All the changes are in one pull request:

PR: https://github.com/denar90/perfplanet-demo-2021/pull/1

GitHub Action job details: https://github.com/denar90/perfplanet-demo-2021/runs/4586928533?checksuitefocus=true

And the new Lighthouse report:

Now most of the issues are fixed and PR notifies us that we are all good. After merging the new changes we will have a good baseline for the initial site, so all following PR’s will fail in case of issues with degraded performance.

All source code is in this GitHub repo in case you need a few more details.

Conclusion

This technique applies to any SSG you use for your site but can be tricky with a CDN provider. If you work with a different CDN provider, then you probably need to write custom logic to wait for the preview or live site to be deployed.

Parting word regarding RUM monitoring: if you are confident with Lab results, start with simple CWV RUM monitoring.

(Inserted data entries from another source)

-- ==== Sys2Proof/Machine/RegMap.lean ====
section
/-!
DEFINITION. The addresses of the registers, from the register sections of spec/ (each definition names its chapter), and
for each register of a block its reset value and the bits of each access code (00 R10, R11, R12). Registers of the
host's control window have the key `winBase` plus their window offset (15 R460).
-/

namespace Sys2Proof.Machine
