/-- A DMA channel (14 R436 to R451): the descriptor it holds, the bytes granted and completed of it, its first failing
burst and that burst's STATUS, a flush read that is awaited, the STATUS and RESIDUE being written back, ABORT under way or
due after the descriptor's end, the next descriptor, the trigger source named by the last descriptor fetched and, where
that differs, by the one before it (14 R452). `undef`: values are undefined until the next START. -/
structure Chan where
  cur : Option Desc := none
  released : Bool := false
  granted : Nat := 0
  moved : Nat := 0
  half : Bool := false
  failed : Option (Nat × Nat) := none
  flushing : Bool := false
  ending : Option (Nat × Nat) := none
  aborting : Bool := false
  abortAfter : Bool := false
  nxt : NextDesc := .none
  source : Option (Nat × Nat) := none
  former : Option (Nat × Nat) := none
  undef : Bool := false
  deriving DecidableEq, Repr

/-- A requester's wait (14 R443): bursts granted to others, levels risen, the order of its last promotion. -/
structure Wait where
  seen : Nat := 0
  raised : Nat := 0
  order : Option Nat := none
  deriving DecidableEq, Repr

/-- The engine (14 R442 to R444): the requester whose burst moves (channel n, or 64 + stream), the channel burst's place
and length, the waits, the number of promotions, the requester served last at each level, the triggers sent and not yet
counted as (channel, kind, index) (R438, R445), the tags whose completions are still to be discarded (R449). -/
structure DmaSt where
  busy : Option Nat := none
  burst : Nat × Nat := (0, 0)
  waits : List (Nat × Wait) := []
  promotions : Nat := 0
  served : List (Nat × Nat) := []
  sent : List (Nat × Nat × Nat) := []
  late : List Nat := []
  deriving DecidableEq, Repr

/-- One owner slot: the hash fuses, VALID and REVOKED (16 R488). -/
structure OwnerSlot where
  hash : List Byte := []
  valid : Bool := false
  revoked : Bool := false
  deriving DecidableEq, Repr

/-- The keys of the present run (16 R492). -/
structure RunKeys where
  prk : List Byte
  qE : List Byte
  deriving DecidableEq, Repr

/-- The SPDM responder (16 R485): whether a session is open and whether FINISH has completed it, the large request
received chunk by chunk, what is left of the last response for CHUNK_GET, the number of key updates. -/
structure SpdmSt where
  session : Bool := false
  established : Bool := false
  large : List Byte := []
  largeOut : List Byte := []
  keyEpoch : Nat := 0
  deriving DecidableEq, Repr

/-- The root: identity, owner slots, fuses, keys (16 R483 to R492). What the AON island keeps across a start is here
too: DEBUG and the key state. -/
structure RootSt where
  serial : Nat := 0
  slots : List OwnerSlot := []
  slotInForce : Nat := 0
  arbFused : Nat := 0
  debug : Bool := false
  nonce : Option (List Byte) := none
  layerHeader : List Byte := []
  cdi1 : List Byte := []
  aliasCert : List Byte := []
  keys : Option RunKeys := none
  randoms : Nat := 0
  runDone : Bool := false
  wdogLeft : Nat := 0
  wdogAt : Nat := 0
  causeTime : Nat := 0
  deriving DecidableEq, Repr
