/-- A firing: the crossings counted, the time, the event, the GPIO pulse; then disarmed, or moved past the position
(03 R108, R110, R111). -/
def cmpFire (s : State) (m : Nat) (back : Bool) (p : Int) (t2 : Nat) : State :=
  let cfg := R.CMP_CFG m
  let t := s.sinForce64 (R.CMP_TARGET_LO m)
  let step : Int := max 1 (s.inForce (R.CMP_STEP m)).toNat
  let rep := s.actBit cfg F.CMP_CFG_REPEAT
  let n : Int := if rep then (if back then t - p else p - t) / step + 1 else 1
  let s := (s.wrapInc (R.CMP_STATUS m) F.CMP_STATUS_FIRE_COUNT n.toNat).flag (R.CMP_STATUS m) F.CMP_STATUS_FIRED
  let s := (s.setReg64 (R.CMP_TIME_LO m) (t2 / 2)).raise (Ev.cmp m 0)
  let s :=
    if rep then
      let t' := ofSigned 64 (if back then t - n * step else t + n * step)
      cmpNote (((s.setInForce (R.CMP_TARGET_LO m) (BitVec.ofNat 32 t')).setInForce (R.CMP_TARGET_HI m)
        (BitVec.ofNat 32 (t' / 2 ^ 32))).setBit (R.CMP_STATUS m) F.CMP_STATUS_BEHIND false) m
    else s.setBit (R.CMP_STATUS m) F.CMP_STATUS_ARMED false
  s.cond (s.actBit cfg F.CMP_CFG_GPIO_EN) (fun s =>
    ({ s with cmpPulse := Sparse.put (fun _ => none) s.cmpPulse m (s.now + 1000) }).emit
      (.pulse .compare (s.actFld cfg F.CMP_CFG_GPIO_PIN) s.now 1000 false))

/-- One compare unit at a sample: a waiting set is taken and judged against the position after the sample; otherwise a
crossing on the trigger path fires it (03 R108, R112, R118). A crossing of T is E passing T, in the direction of travel
after the sample; where T lies between the position and E, it is the position passing T. -/
def cmpSample (n : Nat) (x : Sample) (s : State) (m : Nat) : State :=
  if s.actFld (R.CMP_CFG m) F.CMP_CFG_INTERFACE ≠ n then s
  else if (cmpUnit m).waits s then cmpTake s m
  else if !s.bit (R.CMP_STATUS m) F.CMP_STATUS_ARMED then s
  else
    let t := s.sinForce64 (R.CMP_TARGET_LO m)
    let p := encPos s n
    let near := s.cmpNear.contains m && !x.turn
    let s := s.cond x.turn (fun s => { s with cmpNear := NatSet.erase s.cmpNear m })
    let dirs := s.actFld (R.CMP_CFG m) F.CMP_CFG_DIRS
    let fwd := !x.back && decide (t ≤ p) && (near || decide (x.prevE < t)) && dirs % 2 == 1
    let bwd := x.back && decide (p ≤ t) && (near || decide (t < x.prevE)) && decide (2 ≤ dirs)
    if fwd || bwd then cmpFire s m x.back p x.t2 else s

/-- BEHIND of one unit decided anew after a preset (03 R87). DESIGN CHOICE (log entry 95): it raises no BEHIND event. -/
def cmpRejudge (n : Nat) (s : State) (m : Nat) : State :=
  if s.actFld (R.CMP_CFG m) F.CMP_CFG_INTERFACE = n ∧ s.bit (R.CMP_STATUS m) F.CMP_STATUS_ARMED then
    cmpNote (s.setBit (R.CMP_STATUS m) F.CMP_STATUS_BEHIND (cmpBehind s m (encBack s n) (encPos s n))) m
  else s

/-- The notes of one unit made anew after E and TDIR were reset without a preset (03 R107, R108). -/
def cmpRenote (n : Nat) (s : State) (m : Nat) : State :=
  s.cond (s.actFld (R.CMP_CFG m) F.CMP_CFG_INTERFACE == n && s.bit (R.CMP_STATUS m) F.CMP_STATUS_ARMED) (fun s => cmpNote s m)

/-! ### Pass-through -/

/-- The quanta between two synthesised states (03 R114). -/
def ptPitch (s : State) (t : Nat) : Int :=
  let sh := min 12 (max 2 (s.actFld (R.PT_CFG t) F.PT_CFG_SHIFT))
  let sh := if encMode s (s.actFld (R.PT_CFG t) F.PT_CFG_SOURCE) = 2 then sh else 2
  2 ^ (24 - sh)

/-- The levels of A and B of a quadrature state: 00, 10, 11, 01 forward (03 R83). -/
def quadLevels (k : Int) : Bool × Bool :=
  let m := k % 4
  (decide (m = 1 ∨ m = 2), decide (m = 2 ∨ m = 3))

/-- The levels of A and B in copy mode: the filtered inputs, or the signs of sine and cosine (03 R113). -/
def copyLevels (s : State) (n : Nat) : Bool × Bool :=
  let x := s.enc n
  if encMode s n = 2 then x.signs else (x.a, x.b)

/-- One pass-through output brought in line with its source: copied, or the edges owed counted; more than one period
behind sets PT_LAG (03 R113 to R115). -/
def ptFollow (n : Nat) (s : State) (t : Nat) : State :=
  let cfg := R.PT_CFG t
  if s.actFld cfg F.PT_CFG_SOURCE ≠ n then s
  else if !s.actBit cfg F.PT_CFG_ENABLE then s.setPt t { s.pt t with a := false, b := false, z := false }
  else if s.actBit cfg F.PT_CFG_SYNTH then
    let q := ptPitch s t
    let x := { s.pt t with owed := (encPos s n).fdiv q + (s.pt t).base, z := (s.enc n).z }
    let s := s.setPt t x
    s.cond (decide (2 ^ 24 / q < (x.owed - x.emitted).natAbs)) (fun s =>
      s.flagEvent (R.PT_CTRL t) F.PT_CTRL_PT_LAG (Ev.enc n 2))
  else
    let (a, b) := copyLevels s n
    s.setPt t { s.pt t with a := a, b := b, z := (s.enc n).z }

It’s pretty easy to set up with Google Analytics.

There are a lot of chances for users to struggle with performance for various reasons. It’s proven by RUM results from all over the web. Issues can be either CPU overload or browser engine limitations. SSGs still have a lot of work to do to provide good performance out of the box and restrict users from messing it up. Keeping track of performance would deliver good user experience and keep your users happy. I’d suggest setting up synthetic monitoring for the Jamstack or any other site to have baseline metrics to keep the site performant. Hope this showcase will encourage and help you with monitoring your sites.